Correction: A previous version of this story incorrectly stated the price of one of Apple’s MacBook Pros. The price of the lowest-end MacBook Pro has been corrected to $1,499.

Apple Inc.'s MacBook Pro is displayed for the media during an Apple launch event in San Jose, Calif., on Oct. 23, 2012. (Noah Berger/Bloomberg)

Laptop shoppers may be happy to hear that Apple is cutting $200 from the price of its lowest-end retina MacBook Pro, bringing the price down to $1,499.

The Cupertino, Calif. firm announced Wednesday that it had dropped the price of the starting MacBook Pro, with 128 GB and a retina display. For a 13-inch MacBook Pro with a slightly faster processor and more memory, customers will have to pay $1,699.

The company also said that it would update the processors in its larger laptops, popping a 2.4 GHz quad-core processor in its mid-range 15-inch MacBook Pro and a 2.7 GHz processor in its highest-end model.

The MacBook Air’s 13-inch laptop with 256 GB of flash memory also got a price cut to $1,399.

Apple refreshed its laptop line in June, and reported sales of its computers had dropped in the last quarter of 2012, down 22 percent from the previous year.

Analysts have raised concerns that Apple products could eat into each others’ sales, a trend known as cannibalization. The computer market hasn’t weathered the trend toward tablets well, and some saw the drop in Apple’s Mac sales as a sign that its success with the iPad comes at the expense of its strength with laptops.

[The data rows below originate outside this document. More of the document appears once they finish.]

/-- The wave relay after reset, and whenever the census state is neither VALID nor STALE (R81). -/
def Relay.empty : Relay where
  openOrder := none
  lastOrder := none
  lastGrant := none
  doorWatch := RollWatch.stopped
  demandWatch := RollWatch.stopped
  endCar := none

/-- The train door summary of a car that is not lead (R114, R127). -/
def Summary.zero : Summary where
  left := false
  right := false
  leftReason := 0
  rightReason := 0
  firstUnproven := 0
  contributors := 0
  n := 0

/-- The allocation fields before an allocation, and at a member (R142). -/
def AllocRecord.zero : AllocRecord where
  lineV := 0
  leff := 0
  number := 0
  level := 0
  sumDemand := 0
  sumGrant := 0
  remainder := 0
  shares := []

def Stages.all {α : Type} (x : α) : Stages α := { s0 := x, s1 := x, s2 := x, s3 := x }

def Settings.zero : Settings where
  identity := 0
  kind := 0
  cabEnd := 0
  doorSides := 0
  releaseFrequency := 0
  closeTimeout := 0
  closeOnFault := 0
  mask1 := 0
  mask2 := 0
  ratings := Stages.all 0
  standby := Stages.all 0
  ceiling := 0
  averaging := 0
  probeRepeat := 0
  lineFull := 0
  carFull := 0
  auxFull := 0
  auxThreshold := 0
  longSpan := 0
  autoCensus := 0
  spanEnables := 0

def Notes.clear : Notes := { ownedWrite := false, slotGuard := false, overlength := false, badRelease := false }

def Channel.zero : Channel := { code := 0, reading := 0, completions := 0, nextDue := 0 }

/-- The census engine after reset (R42). -/
def Census.reset : Census where
  role := .member
  state := .uncensused
  number := 0
  ctx := none
  lastVoid := none
  ackForwarded := false
  relayed := false
  timerEnd := none
  slot := none
  settleEnd := none
  retry := 0

/-- The door unit after reset (R95, R114). -/
def Door.reset : Door where
  side1 := Side.reset
  side2 := Side.reset
  lastNumber := 0
  outstanding := none
  ackEnd := none
  inFlight := []
  held := none
  rollAgeEnd := none
  aged := false
  summary := Summary.zero
  lastDone := { number := 0, outcome := 0, counts := List.replicate 8 0 }

/-- The heating share unit after reset (R129). -/
def Heat.reset : Heat where
  source := .none
  onTimes := Stages.all 0
  leaseEnd := none
  cap := .stopped
  lastGrant := { value := 0, gen := 0, alloc := 0 }
  holdEnd := none
  supply := { on := false, limit := 0, shed := 0, cut := 0 }
  allocNumber := 0
  allocList := []
  allocEnd := none
  lastAlloc := AllocRecord.zero

/-- The firing unit after reset (R145). -/
def Fire.reset : Fire where
  periodStart := none
  count := 0
  scaled := Stages.all 0
  phases := Stages.all 0
  starts := Stages.all none
  ends := Stages.all none
  cap := 0
  demand := 0
  position := 0
  expected := 0
  sum := 0
  readings := 0
  overdraw := 0
  lastExpected := 0
  lastMeasured := 0
  lastReadings := 0
  lastJudgement := .none
  cut := false

/-- The line monitor after reset (R152, R153). -/
def Monitor.reset : Monitor where
  running := false
  lineV := Channel.zero
  carI := Channel.zero
  auxV := Channel.zero
  auxLow := false
  lowEnd := none
  returnEnd := none
  auxStamp := 0

/-- The published blocks after reset: all zero (R68, R111, R142, R151, R154). -/
def Published.reset : Published where
  image := List.replicate 1052 0
  imageCounter := 0
  door := List.replicate 124 0
  doorCounter := 0
  heat := List.replicate 188 0
  fire := List.replicate 64 0
  heatCounter := 0
  readings := List.replicate 60 0
  readingsCounter := 0

/-- The device right after power-on or the rise of RESETN (R162), with an empty command queue. -/
def State.reset : State where
  now := 0
  tickDue := 2000000
  msCount := 0
  choices := 0
  raised := []
  pending := []
  mem := []
  pub := Published.reset
  port :=
    { running := false, resetCause := .powerOn, notes := Notes.clear, misalign := 0, setting := 0, transfer := none, sdo := [] }
  settings := Settings.zero
  req := { queue := [], handed := [] }
  tallies := { slot := 0, consist := 0, door := 0, heat := 0, trail := 0, fault := 0 }
  trail := { oldest := 1, next := 1, gap := 0 }
  bypass := { relay := .closed, drive := false, doneAt := none, waiter := none }
  spanA := Span.reset
  spanB := Span.reset
  census := Census.reset
  table := { own := 0, gen := 0, number := 0, signature := 0, lead := 0, records := [] }
  relay := Relay.empty
  door := Door.reset
  heat := Heat.reset
  fire := Fire.reset
  mon := Monitor.reset
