-- ==== Sys2Proof/Machine/Spans.lean ====
section
/-!
DEFINITION. Meanings of the span and bypass control commands: SPAN_CONTROL (R22, R4), the relay (R3), the probe engine
(R6 to R12), the greeting and the watch over an UP span (R13 to R18).
-/

namespace Sys2Proof.Machine

/-! ## SPAN_CONTROL (R4, R22) -/

/-- A handed SPAN_CONTROL that the row of this action carries out (R22; log 18). -/
def Request.spanAction (r : Request) (action : Byte) : Bool := r.kind == .spanControl && r.rowAction 5 == action

/-- The span selector: 1 span A, 2 span B, 3 both (R22). -/
def selects (selector : Byte) : SpanId → Bool
  | .a => selector == 1 || selector == 3
  | .b => selector == 2 || selector == 3

def goodSelector (selector : Byte) : Bool := selector == 1 || selector == 2 || selector == 3

/-- The result bytes of a SPAN_CONTROL completion: both span states and the relay state (R22). -/
def State.spanResults (s : State) : List Byte := [s.spanA.state.code, s.spanB.state.code, s.bypass.relay.code]

/-- A SPAN_CONTROL completion with its result bytes (R22). -/
def State.completeSpan (s : State) (slot : Nat) (outcome : SlotOutcome) : State := s.complete slot outcome 0 s.spanResults

/-- ENABLE, DISABLE and RESTART examine the selector first (R22). -/
def State.withSelector (s : State) (r : Request) (f : Byte → State → State) : State :=
  if goodSelector (r.param 1) then f (r.param 1) s else s.completeSpan r.slot .refusedRange

def State.setEnable (s : State) (x : SpanId) (b : Bool) : State := s.setSpan x { s.span x with enable := b }

/-- ENABLE on the selected spans; an action outside 1 to 5 is refused here (R22; log 18). -/
def State.enableSpans (s : State) (r : Request) : State :=
  if r.param 0 = 1 then
    s.withSelector r fun sel v =>
      let one (x : SpanId) (w : State) : State := if selects sel x then (w.setEnable x true).searchIfReady x else w
      (one .b (one .a v)).completeSpan r.slot .ok
  else s.completeSpan r.slot .refusedRange

/-- SPAN_CONTROL_ENABLE (R22). -/
def execSpanControlEnable (dt : Nat) (s : State) : Result :=
  .next <| s.run dt fun t => t.serve (fun r => r.spanAction 1) fun r u => u.enableSpans r

/-- SPAN_CONTROL_DISABLE (R22). -/
def execSpanControlDisable (dt : Nat) (s : State) : Result :=
  .next <| s.run dt fun t => t.serve (fun r => r.spanAction 2) fun r u => u.withSelector r fun sel v =>
    let one (x : SpanId) (w : State) : State := if selects sel x then w.setEnable x false else w
    ((one .b (one .a v)).exitWhere (fun x => selects sel x && (v.span x).state != .off) .off .disabled).completeSpan r.slot .ok

/-- SPAN_CONTROL_RESTART (R22). -/
def execSpanControlRestart (dt : Nat) (s : State) : Result :=
  .next <| s.run dt fun t => t.serve (fun r => r.spanAction 3) fun r u => u.withSelector r fun sel v =>
    let isOff (x : SpanId) : Bool := selects sel x && (v.span x).state == .off
    if isOff .a || isOff .b then v.completeSpan r.slot .refusedState
    else (v.exitWhere (selects sel) .probing .hostRestart).completeSpan r.slot .ok

/-- A change of drive level puts the relay to SWITCHING for 10 ms; the slot waits for its end (R3, R4). -/
def State.switchRelay (s : State) (on : Bool) (slot : Nat) : State :=
  { s with bypass := { relay := .switching, drive := on, doneAt := some (s.now + 10 * ms), waiter := some slot } }

/-- SPAN_CONTROL_BYPASS (R4): every span that is not OFF goes to OFF at the moment the drive changes. -/
def execSpanControlBypass (dt : Nat) (s : State) : Result :=
  .next <| s.run dt fun t => t.serve (fun r => r.spanAction 4) fun r u =>
    match u.bypass.relay with
    | .opened => (u.switchRelay false r.slot).exitWhere (fun x => (u.span x).state != .off) .off .bypassed
    | .closed => u.completeSpan r.slot .ok
    | .switching => u.completeSpan r.slot .refusedBusy

/-- SPAN_CONTROL_UNBYPASS (R4). -/
def execSpanControlUnbypass (dt : Nat) (s : State) : Result :=
  .next <| s.run dt fun t => t.serve (fun r => r.spanAction 5) fun r u =>
    match u.bypass.relay with
    | .opened => u.completeSpan r.slot .ok
    | .closed => u.switchRelay true r.slot
    | .switching => u.completeSpan r.slot .refusedBusy

/-- The relay reaches the position of its drive; on OPEN every enabled span enters PROBING, and a waiting slot completes
OK (R3, R4, R11). -/
def State.relaySettles (s : State) : State :=
  let t := { s with bypass := { s.bypass with
    relay := if s.bypass.drive then .opened else .closed, doneAt := none, waiter := none } }
  let u := (t.searchIfReady .a).searchIfReady .b
  match s.bypass.waiter with
  | some k => u.completeSpan k .ok
  | none => u

/-- RELAY_SWITCHED (R3). -/
def execRelaySwitched (dt : Nat) (s : State) : Result :=
  .next <| s.run dt fun t => if t.reached t.bypass.doneAt then t.relaySettles else t

/-! ## The probe engine (R6 to R12) -/

/-- PROBING or SENSED, the states that probe and answer (1.4). -/
def SpanState.searching : SpanState → Bool
  | .probing => true
  | .sensed => true
  | .off => false
  | .greeting => false
  | .up => false
  | .held => false

/-- The line has been at the quiet level for 8 µs, as the receive pin shows it and as the unit's own driving and
receiving allow (R6, R36; log 24). -/
def State.quietFor (s : State) (x : SpanId) (quiet : Nat) : Bool :=
  decide (8 * us ≤ quiet) && decide ((s.span x).busyUntil + 8 * us ≤ s.now)

/-- A probe falls due and may be sent (R6). -/
def State.probeReady (s : State) (x : SpanId) (quiet : Nat) : Bool :=
  (s.span x).state.searching && s.reached (s.span x).probeDue && s.quietFor x quiet && !(s.span x).answering s.now

/-- A probe is sent: its listen window opens and the next probe is scheduled (R6, R7). -/
def State.sendProbe (s : State) (x : SpanId) : State :=
  let d := (s.span x).draw
  s.setSpan x { d.1 with
    drive := .probe s.now, window := some s.now, busyUntil := s.now + 1000
    probeDue := some (s.now + 10 * ms + d.2 % 8 * ms) }

/-- PROBE (R6). -/
def execProbe (dt : Nat) (x : SpanId) (quiet : Nat) (s : State) : Result :=
  .next <| s.run dt fun t => if t.probeReady x quiet then t.sendProbe x else t

/-- The end of the listen window has come (R7). -/
def State.windowEnded (s : State) (x : SpanId) : Bool :=
  match (s.span x).window with
  | some w => (s.span x).state.searching && decide (w + 13000 ≤ s.now)
  | none => false

/-- The probe is classified from its first four excursions: echo fields, classification, sample, debounce (R7, R9, R10,
R12). -/
def State.classifyProbe (s : State) (x : SpanId) (es : List Excursion) : State :=
  let seen := es.take 4
  let u : Span := { s.span x with window := none, echo := echoBuffer es, lastClass := classify seen }
  match answerOf? seen with
  | some t => (s.setSpan x (u.addSample s.settings.probeRepeat (delaySample t))).debounce x (some t)
  | none => (s.setSpan x u).debounce x none

/-- LISTEN_WINDOW_END (R9). -/
def execListenWindowEnd (dt : Nat) (x : SpanId) (excursions : List Excursion) (s : State) : Result :=
  .next <| s.run dt fun t =>
    if t.windowEnded x && excursions.all Excursion.wf && excursionsInOrder excursions then t.classifyProbe x excursions
    else t

/-- A pulse that begins now is a foreign probe to be answered (R8). That it is not seen while an answer is driven is judged
at its leading edge, as its place outside the listen window is (log 56). -/
def State.foreignProbe (s : State) (x : SpanId) (level : Level) (width : Nat) : Bool :=
  let u := s.span x
  u.state.searching && level == .positive && decide (800 ≤ width) && decide (width ≤ 1200) && !u.answering s.now &&
    match u.window with
    | some w => decide (w + 13000 ≤ s.now)
    | none => true

/-- FOREIGN_PROBE: an answer falls due 2000 ns after the pulse's leading edge (R8). -/
def execForeignProbe (dt : Nat) (x : SpanId) (level : Level) (width : Nat) (s : State) : Result :=
  .next <| s.run dt fun t =>
    if t.foreignProbe x level width then
      t.setSpan x { t.span x with
        answers := (t.span x).answers ++ [t.now + 4000]
        busyUntil := max (t.span x).busyUntil (t.now + width) }
    else t

/-- The oldest answer's instant has come: its pulse of 1.0 µs is driven (R8). -/
def State.driveAnswer (s : State) (x : SpanId) : State :=
  let u := s.span x
  match u.answers with
  | a :: rest =>
    if u.state.searching && decide (a ≤ s.now) then
      s.setSpan x { u with drive := .answer a, answers := rest, busyUntil := max u.busyUntil (a + us), deafUntil := a + us }
    else s
  | [] => s

/-- PROBE_ANSWER (R8). -/
def execProbeAnswer (dt : Nat) (x : SpanId) (s : State) : Result :=
  .next <| s.run dt fun t => t.driveAnswer x

/-! ## HELLO and KEEPALIVE (R13 to R18) -/

/-- A valid HELLO in PROBING or SENSED (R13). -/
def State.helloWhileSearching (s : State) (x : SpanId) (m : HelloMsg) : State :=
  if m.identity = s.settings.identity then s.exitSpan x .held .selfLoop
  else if (s.span x).history = [] then s
  else (s.enterGreeting x).greet x m

/-- No HELLO has completed on the span in the preceding 10 ms (R16). -/
def State.mayAnswerHello (s : State) (x : SpanId) : Bool :=
  match (s.span x).lastHello with
  | some t => decide (t + 10 * ms ≤ s.now)
  | none => true

/-- A valid HELLO while UP, checked against the partner record (R16, R18). -/
def State.helloWhileUp (s : State) (x : SpanId) (m : HelloMsg) : State :=
  match (s.span x).partner with
  | none => s
  | some p =>
    if m.identity = s.settings.identity then s.exitSpan x .held .selfLoop
    else if m.identity ≠ p.identity ∨ m.endCode ≠ p.endCode ∨ m.kind ≠ p.kind then
      s.exitSpan x .probing .partnerChanged
    else if m.heard ≠ s.settings.identity then s.exitSpan x .probing .partnerRestarted
    else
      let t := s.setSpan x { s.span x with partner := some { p with gen := m.gen } }
      if t.mayAnswerHello x then t.enqueueHello x else t

/-- The span unit takes a HELLO by its state; an invalid one is discarded (R13, R14, R15, R18). -/
def State.takeHello (s : State) (x : SpanId) (f : Frame) : State :=
  match parseHello f with
  | none => s
  | some m =>
    match (s.span x).state with
    | .probing => s.helloWhileSearching x m
    | .sensed => s.helloWhileSearching x m
    | .greeting => s.greet x m
    | .up => s.helloWhileUp x m
    | .off => s
    | .held => s

/-- HELLO (R14). -/
def execHello (dt : Nat) (x : SpanId) (s : State) : Result :=
  .next <| s.run dt fun t => t.takeFrame x .hello fun r u => u.takeHello x r.frame

/-- An UP span takes a KEEPALIVE; in other states, and when invalid, it is discarded (R15, R18, R28). -/
def State.takeKeepalive (s : State) (x : SpanId) (f : Frame) : State :=
  match (s.span x).state, (s.span x).partner, parseKeepalive f with
  | .up, some p, some m =>
    if m.1 ≠ p.identity then s.exitSpan x .probing .partnerChanged
    else s.setSpan x { s.span x with partner := some { p with gen := m.2 } }
  | _, _, _ => s

/-- KEEPALIVE (R18). -/
def execKeepalive (dt : Nat) (x : SpanId) (s : State) : Result :=
  .next <| s.run dt fun t => t.takeFrame x .keepalive fun r u => u.takeKeepalive x r.frame

/-- A HELLO of the span is in its transmit queue, the current frame included (R14, R32). -/
def Span.helloQueued (u : Span) : Bool := u.queued.any fun f => f.frame.kind == .hello

/-- The periodic HELLO of GREETING falls due: it is enqueued unless one is still queued, and the next falls due 2 ms
after this one did (R14, R32). -/
def State.periodicHello (s : State) (x : SpanId) : State :=
  let u := s.span x
  match u.helloDue with
  | some t =>
    if u.state = .greeting ∧ t ≤ s.now then
      let v := s.setSpan x { u with helloDue := some (t + 2 * ms) }
      if u.helloQueued then v else v.enqueueHello x
    else s
  | none => s

/-- GREETING_HELLO_DUE (R14). -/
def execGreetingHelloDue (dt : Nat) (x : SpanId) (s : State) : Result :=
  .next <| s.run dt fun t => t.periodicHello x

/-- GREET_TIMEOUT (R14, R19). -/
def execGreetTimeout (dt : Nat) (x : SpanId) (s : State) : Result :=
  .next <| s.run dt fun t =>
    if (t.span x).state = .greeting ∧ t.reached (t.span x).greetEnd = true then t.exitSpan x .probing .greetTimeout else t

/-- SILENCE (R18, R19). -/
def execSilence (dt : Nat) (x : SpanId) (s : State) : Result :=
  .next <| s.run dt fun t =>
    if (t.span x).state = .up ∧ t.reached (t.span x).silenceEnd = true then t.exitSpan x .probing .silence else t

/-- ERRORS (R18, R19, R29). -/
def execErrors (dt : Nat) (x : SpanId) (s : State) : Result :=
  .next <| s.run dt fun t =>
    if (t.span x).state = .up ∧ 32 ≤ (t.span x).bucket then t.exitSpan x .probing .errors else t

/-- KEEPALIVE_DUE: the queue is empty, no frame is current, and 5 ms have passed since the last completed frame or the
entry to UP (R17). -/
def execKeepaliveDue (dt : Nat) (x : SpanId) (s : State) : Result :=
  .next <| s.run dt fun t =>
    let u := t.span x
    if u.state = .up ∧ u.queued.isEmpty = true ∧ u.idleFrom + 5 * ms ≤ t.now then t.send x (unitFrame .keepalive) else t

end Sys2Proof.Machine
end

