/-- R7, R9, R12: at the end of a listen window the first four excursions are classified and copied into the span block; in
PROBING any class but ANSWERED leaves the span there, in SENSED it returns it to PROBING with run count 0.

R9, R10, R12: an ANSWERED probe joins its delay sample, clamped to 4000, to a history of at most four, and the span
delay is the mean of the last R samples rounded half up; PROBING becomes SENSED with run count 1; in SENSED an arrival
within 40 units of the reference counts on, GREETING being entered at 3, and any other starts again at 1. -/
def Obligations.ListenWindowsClassify : Prop :=
  (∀ (s : State) (dt w : Nat) (x : SpanId) (es : List Excursion), s.settled = true →
     (s.span x).state = .probing ∨ (s.span x).state = .sensed →
     (s.span x).window = some w → w + 13000 ≤ s.now + dt → (Instr.listenWindowEnd dt x es).wf = true →
     classOfEchoes (es.take 4) ≠ .answered →
     let u := s.span x
     let shown := es.take 4 ++ List.replicate (4 - es.length) { arrival := 65535, width := 0, polarity := .same }
     exec (.listenWindowEnd dt x es) s = .next ((s.advance dt).setSpan x { u with
       window := none, echo := shown, lastClass := classOfEchoes (es.take 4), state := .probing
       runCount := if u.state = .probing then u.runCount else 0
       runRef := if u.state = .probing then u.runRef else 0 })) ∧
  ∀ (s : State) (dt w : Nat) (x : SpanId) (es before after : List Excursion) (e : Excursion), s.settled = true →
    (s.span x).state = .probing ∨ (s.span x).state = .sensed →
    (s.span x).window = some w → w + 13000 ≤ s.now + dt → (Instr.listenWindowEnd dt x es).wf = true →
    es.take 4 = before ++ e :: after → classOfEchoes before ≠ .answered →
    1800 ≤ e.width.toNat → e.width.toNat ≤ 2200 → 4000 ≤ e.arrival.toNat → e.arrival.toNat ≤ 12000 →
    let u := s.span x
    let t := e.arrival.toNat
    let joined := u.history ++ [min 4000 ((t - 4000 + 1) / 2)]
    let history := joined.drop (joined.length - 4)
    let last := history.drop (history.length - s.settings.probeRepeat)
    let near : Prop := t ≤ u.runRef + 40 ∧ u.runRef ≤ t + 40
    ∃ v : State, exec (.listenWindowEnd dt x es) s = .next v ∧
      (v.span x).history = history ∧ (v.span x).delay = (2 * last.sum + last.length) / (2 * last.length) ∧
      (v.span x).lastClass = .answered ∧ (v.span x).window = none ∧
      (u.state = .probing → (v.span x).state = .sensed ∧ (v.span x).runCount = 1 ∧ (v.span x).runRef = t) ∧
      (u.state = .sensed → ¬near → (v.span x).state = .sensed ∧ (v.span x).runCount = 1 ∧ (v.span x).runRef = t) ∧
      (u.state = .sensed → near → u.runCount ≠ 2 →
        (v.span x).state = .sensed ∧ (v.span x).runCount = u.runCount + 1 ∧ (v.span x).runRef = u.runRef) ∧
      (u.state = .sensed → near → u.runCount = 2 →
        (v.span x).state = .greeting ∧ (v.span x).heard = 0 ∧ (v.span x).probeDue = none ∧ (v.span x).answers = [] ∧
        (v.span x).greetEnd = some (s.now + dt + 200000000) ∧ (v.span x).helloDue = some (s.now + dt + 4000000))

/-- R13, R14, R20: a valid HELLO taken in GREETING, or in PROBING or SENSED with a delay sample, takes the span to HELD when
it carries the car identity, brings it UP with the sender as partner when it names the car, and else is heard in GREETING;
without a sample, PROBING and SENSED discard a HELLO of another car. -/
def Obligations.HelloDrivesGreeting : Prop :=
  ∀ (s : State) (dt : Nat) (x : SpanId) (r : RxFrame) (rest : List RxFrame) (m : HelloMsg), s.settled = true →
    takeFor .spanUnit (s.span x).rxq = (some r, rest) → r.frame.kind = .hello → parseHello r.frame = some m →
    (s.span x).state = .probing ∨ (s.span x).state = .sensed ∨ (s.span x).state = .greeting →
    let u := s.span x
    let own := s.settings.identity
    ∃ t : State, exec (.hello dt x) s = .next t ∧
      (m.identity = own → heldFor u (t.span x)) ∧
      (m.identity ≠ own → u.state ≠ .greeting → u.history = [] → t = (s.advance dt).setSpan x { u with rxq := rest }) ∧
      (m.identity ≠ own → u.state = .greeting ∨ u.history ≠ [] → m.heard = own →
        cameUp (s.now + dt) u.delay m (t.span x)) ∧
      (m.identity ≠ own → u.state = .greeting ∨ u.history ≠ [] → m.heard ≠ own →
        (t.span x).state = .greeting ∧ (t.span x).heard = m.identity ∧ (t.span x).delay = u.delay ∧
        (u.state ≠ .greeting → (t.span x).greetEnd = some (s.now + dt + 200000000) ∧ (t.span x).probeDue = none) ∧
        (u.state = .greeting → (t.span x).greetEnd = u.greetEnd))

/-- R14, R16, R21: coming UP at a member outside a census enqueues one HELLO and raises SPAN_UP with the partner's end and
identity; nothing else changes.

R19, R21, R54: at a member outside a census a lost UP span leaves nothing but the restarted span and the SPAN_DOWN event
with the cause and the lost partner's identity. -/
def Obligations.SpanEventsReported : Prop :=
  (∀ (s : State) (dt : Nat) (x : SpanId) (r : RxFrame) (rest : List RxFrame) (m : HelloMsg), s.settled = true →
     takeFor .spanUnit (s.span x).rxq = (some r, rest) → r.frame.kind = .hello → parseHello r.frame = some m →
     (s.span x).state = .greeting → (s.span x).depth < 8 → m.identity ≠ s.settings.identity → m.heard = s.settings.identity →
     s.census.role = .member → s.census.state = .uncensused →
     let u := s.span x
     Answers (.hello dt x) s
       ((s.advance dt).setSpan x { u with
         rxq := rest, state := .up, partner := some (partnerOf m), bucket := 0, greetEnd := none, helloDue := none
         silenceEnd := some (s.now + dt + 40000000), idleFrom := s.now + dt, txq := u.txq ++ [queuedUnit .hello] })
       [[{ kind := 1, source := endCode x, position := byte s.table.own, detail := m.endCode, value := m.identity }]]) ∧
  ∀ (s : State) (dt e : Nat) (x : SpanId) (p : Partner), s.settled = true →
    (s.span x).state = .up → (s.span x).partner = some p → (s.span x).silenceEnd = some e → e ≤ s.now + dt →
    (∀ f ∈ (s.span x).cur.toList ++ (s.span x).txq, f.tag = .plain) →
    s.census.role = .member → s.census.state = .uncensused →
    ∃ v : Span, restarted (s.now + dt) .silence (s.span x) v ∧
      Answers (.silence dt x) s ((s.advance dt).setSpan x v)
        [[{ kind := 2, source := endCode x, position := byte s.table.own, detail := 1, value := p.identity }]]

Now, they’re worried that the iPad mini will erode iPad sales.

But in remarks Tuesday, Apple chief executive Tim Cook said that he believes the Apple “halo effect” will insulate against too much cannibalization, though he did concede that the iPad may have taken out some sales of Apple’s laptops.

Apple customers, he noted, tend to buy multiple products within the ecosystem — being able to share apps and data from your iPhone, after all, could make the iPad a much more appealing purchase.

He said the PC market still seems to face much more of a threat from the iPad than the full-sized Apple tablet faces from its smaller sibling, however, and that Apple has to be in the smaller tablet space to stay competitive.

“If we don’t cannibalize it, someone else will,” he said.